# [WHAT YOU HAVE TO DO]
Every entry must appear in the output exactly as it does here.

(GIVEN RECORDS Opens)

-- ==== Sys2Proof/Machine/Idle.lean ====
section
/-! DEFINITION. What the part does by its own clock while no command waits: one millisecond (DESIGN CHOICE, log 3). Timers
count, the encoder and switch lines are sampled, and what that brings about takes place. -/

namespace Sys2Proof.Machine

/-! ### Timers (R141, R179) -/

/-- Every running timer counts one millisecond. -/
def State.countTimers (s : State) : State :=
  { s with
    fcs.settleTimer := s.fcs.settleTimer.map (· + 1)
    fcs.sawTimer := s.fcs.sawTimer.map (· + 1)
    fcs.homeTimer := s.fcs.homeTimer.map (· + 1)
    fcs.stallTimer := s.fcs.stallTimer.map (· + 1)
    hbp.partialRequest := s.hbp.partialRequest.map fun p => { p with gap := p.gap + 1 } }

/-- The sequencer's timer whose period is over expires (R141); at most one timer of the sequencer runs. -/
def State.expireTimer (s : State) : State :=
  if timerDue s.fcs.settleTimer s.params.settleTime then s.settleExpires
  else if timerDue s.fcs.sawTimer s.params.sawTimeout then s.sawExpires
  else if timerDue s.fcs.homeTimer s.params.homeTimeout then s.homeExpires
  else if timerDue s.fcs.stallTimer s.params.stallTime then s.stallExpires
  else s

/-- The gap timer expires 100 ms after the latest frame (R179). -/
def State.expireGap (s : State) : State :=
  match s.hbp.partialRequest with
  | some p => if 100 ≤ p.gap then s.discardPartial else s
  | none => s

/-! ### Lines (R42 to R44) -/

/-- The step from one quadrature position to another: a pulse, a fault (none), or no change. -/
inductive QuadratureStep where
  | same
  | pulse (d : Direction)
  | fault
  deriving DecidableEq, Repr

/-- The step between two positions (A, B) of the cycle (R44). -/
def quadratureStep (a b a' b' : Bool) : QuadratureStep :=
  match a != a', b != b' with
  | false, false => .same
  | true, true => .fault
  | true, false => .pulse (if a = b then .forward else .reverse)
  | false, true => .pulse (if a = b then .reverse else .forward)

/-- A pulse or a fault that a sample shows (R44). -/
def State.takeStep (s : State) (e : Encoder) (q : QuadratureStep) : State :=
  match q with
  | .same => s
  | .pulse d => s.pulse e d
  | .fault => s.countQuadratureFault e

/-- One sample of the four encoder lines; the wheel's step is taken before the roller's (R42, R44). -/
def State.sampleEncoders (s : State) : State :=
  let n := s.params.encFilter
  let l := s.lines
  let t := { s with
    lines.wheelA := l.wheelA.sample n, lines.wheelB := l.wheelB.sample n
    lines.rollerA := l.rollerA.sample n, lines.rollerB := l.rollerB.sample n }
  let wheel := quadratureStep l.wheelA.accepted l.wheelB.accepted t.lines.wheelA.accepted t.lines.wheelB.accepted
  let roller := quadratureStep l.rollerA.accepted l.rollerB.accepted t.lines.rollerA.accepted t.lines.rollerB.accepted
  (t.takeStep .wheel wheel).takeStep .roller roller

/-- Several samples of the encoder lines. -/
def State.sampleEncodersTimes : Nat → State → State
  | 0, s => s
  | k + 1, s => State.sampleEncodersTimes k s.sampleEncoders

/-- One sample of the four switch lines, and what each accepted change does (R43). -/
def State.sampleSwitches (s : State) : State :=
  let n := s.params.switchFilter
  let l := s.lines
  let s := { s with
    lines.wheelContact := l.wheelContact.sample n, lines.sawHome := l.sawHome.sample n
    lines.sawEnd := l.sawEnd.sample n, lines.halt := l.halt.sample n }
  let m := s.lines
  let s := if l.wheelContact.accepted = m.wheelContact.accepted then s else s.contactChanged m.wheelContact.accepted
  let s := if !l.sawHome.accepted && m.sawHome.accepted then s.sawHomeAsserts else s
  let s := if !l.sawEnd.accepted && m.sawEnd.accepted then s.sawEndAsserts else s
  if l.halt.accepted = m.halt.accepted then s
  else if m.halt.accepted then s.haltAsserts
  else s.haltReleases

/-- One millisecond without a command (log 3). The pins keep their levels, so eight samples of the encoder lines settle
every filter (R42) and stand for all that the millisecond holds. -/
def State.idle (s : State) : State :=
  (State.sampleEncodersTimes 8 s.countTimers.expireTimer.expireGap).sampleSwitches.goOn

end Sys2Proof.Machine
end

(GIVEN RECORDS Closes)

# [EXERCISE ANSWER]
-- ==== Sys2Proof/Machine/Idle.lean ====
section
/-! DEFINITION. What the part does by its own clock while no command waits: one millisecond (DESIGN CHOICE, log 3). Timers
count, the encoder and switch lines are sampled, and what that brings about takes place. -/

namespace Sys2Proof.Machine

/-! ### Timers (R141, R179) -/

/-- Every running timer counts one millisecond. -/
def State.countTimers (s : State) : State :=
  { s with
    fcs.settleTimer := s.fcs.settleTimer.map (· + 1)
    fcs.sawTimer := s.fcs.sawTimer.map (· + 1)
    fcs.homeTimer := s.fcs.homeTimer.map (· + 1)
    fcs.stallTimer := s.fcs.stallTimer.map (· + 1)
    hbp.partialRequest := s.hbp.partialRequest.map fun p => { p with gap := p.gap + 1 } }

/-- The sequencer's timer whose period is over expires (R141); at most one timer of the sequencer runs. -/
def State.expireTimer (s : State) : State :=
  if timerDue s.fcs.settleTimer s.params.settleTime then s.settleExpires
  else if timerDue s.fcs.sawTimer s.params.sawTimeout then s.sawExpires
  else if timerDue s.fcs.homeTimer s.params.homeTimeout then s.homeExpires
  else if timerDue s.fcs.stallTimer s.params.stallTime then s.stallExpires
  else s

/-- The gap timer expires 100 ms after the latest frame (R179). -/
def State.expireGap (s : State) : State :=
  match s.hbp.partialRequest with
  | some p => if 100 ≤ p.gap then s.discardPartial else s
  | none => s

/-! ### Lines (R42 to R44) -/

/-- The step from one quadrature position to another: a pulse, a fault (none), or no change. -/
inductive QuadratureStep where
  | same
  | pulse (d : Direction)
  | fault
  deriving DecidableEq, Repr

/-- The step between two positions (A, B) of the cycle (R44). -/
def quadratureStep (a b a' b' : Bool) : QuadratureStep :=
  match a != a', b != b' with
  | false, false => .same
  | true, true => .fault
  | true, false => .pulse (if a = b then .forward else .reverse)
  | false, true => .pulse (if a = b then .reverse else .forward)

/-- A pulse or a fault that a sample shows (R44). -/
def State.takeStep (s : State) (e : Encoder) (q : QuadratureStep) : State :=
  match q with
  | .same => s
  | .pulse d => s.pulse e d
  | .fault => s.countQuadratureFault e

/-- One sample of the four encoder lines; the wheel's step is taken before the roller's (R42, R44). -/
def State.sampleEncoders (s : State) : State :=
  let n := s.params.encFilter
  let l := s.lines
  let t := { s with
    lines.wheelA := l.wheelA.sample n, lines.wheelB := l.wheelB.sample n
    lines.rollerA := l.rollerA.sample n, lines.rollerB := l.rollerB.sample n }
  let wheel := quadratureStep l.wheelA.accepted l.wheelB.accepted t.lines.wheelA.accepted t.lines.wheelB.accepted
  let roller := quadratureStep l.rollerA.accepted l.rollerB.accepted t.lines.rollerA.accepted t.lines.rollerB.accepted
  (t.takeStep .wheel wheel).takeStep .roller roller

/-- Several samples of the encoder lines. -/
def State.sampleEncodersTimes : Nat → State → State
  | 0, s => s
  | k + 1, s => State.sampleEncodersTimes k s.sampleEncoders

/-- One sample of the four switch lines, and what each accepted change does (R43). -/
def State.sampleSwitches (s : State) : State :=
  let n := s.params.switchFilter
  let l := s.lines
  let s := { s with
    lines.wheelContact := l.wheelContact.sample n, lines.sawHome := l.sawHome.sample n
    lines.sawEnd := l.sawEnd.sample n, lines.halt := l.halt.sample n }
  let m := s.lines
  let s := if l.wheelContact.accepted = m.wheelContact.accepted then s else s.contactChanged m.wheelContact.accepted
  let s := if !l.sawHome.accepted && m.sawHome.accepted then s.sawHomeAsserts else s
  let s := if !l.sawEnd.accepted && m.sawEnd.accepted then s.sawEndAsserts else s
  if l.halt.accepted = m.halt.accepted then s
  else if m.halt.accepted then s.haltAsserts
  else s.haltReleases

/-- One millisecond without a command (log 3). The pins keep their levels, so eight samples of the encoder lines settle
every filter (R42) and stand for all that the millisecond holds. -/
def State.idle (s : State) : State :=
  (State.sampleEncodersTimes 8 s.countTimers.expireTimer.expireGap).sampleSwitches.goOn

end Sys2Proof.Machine
end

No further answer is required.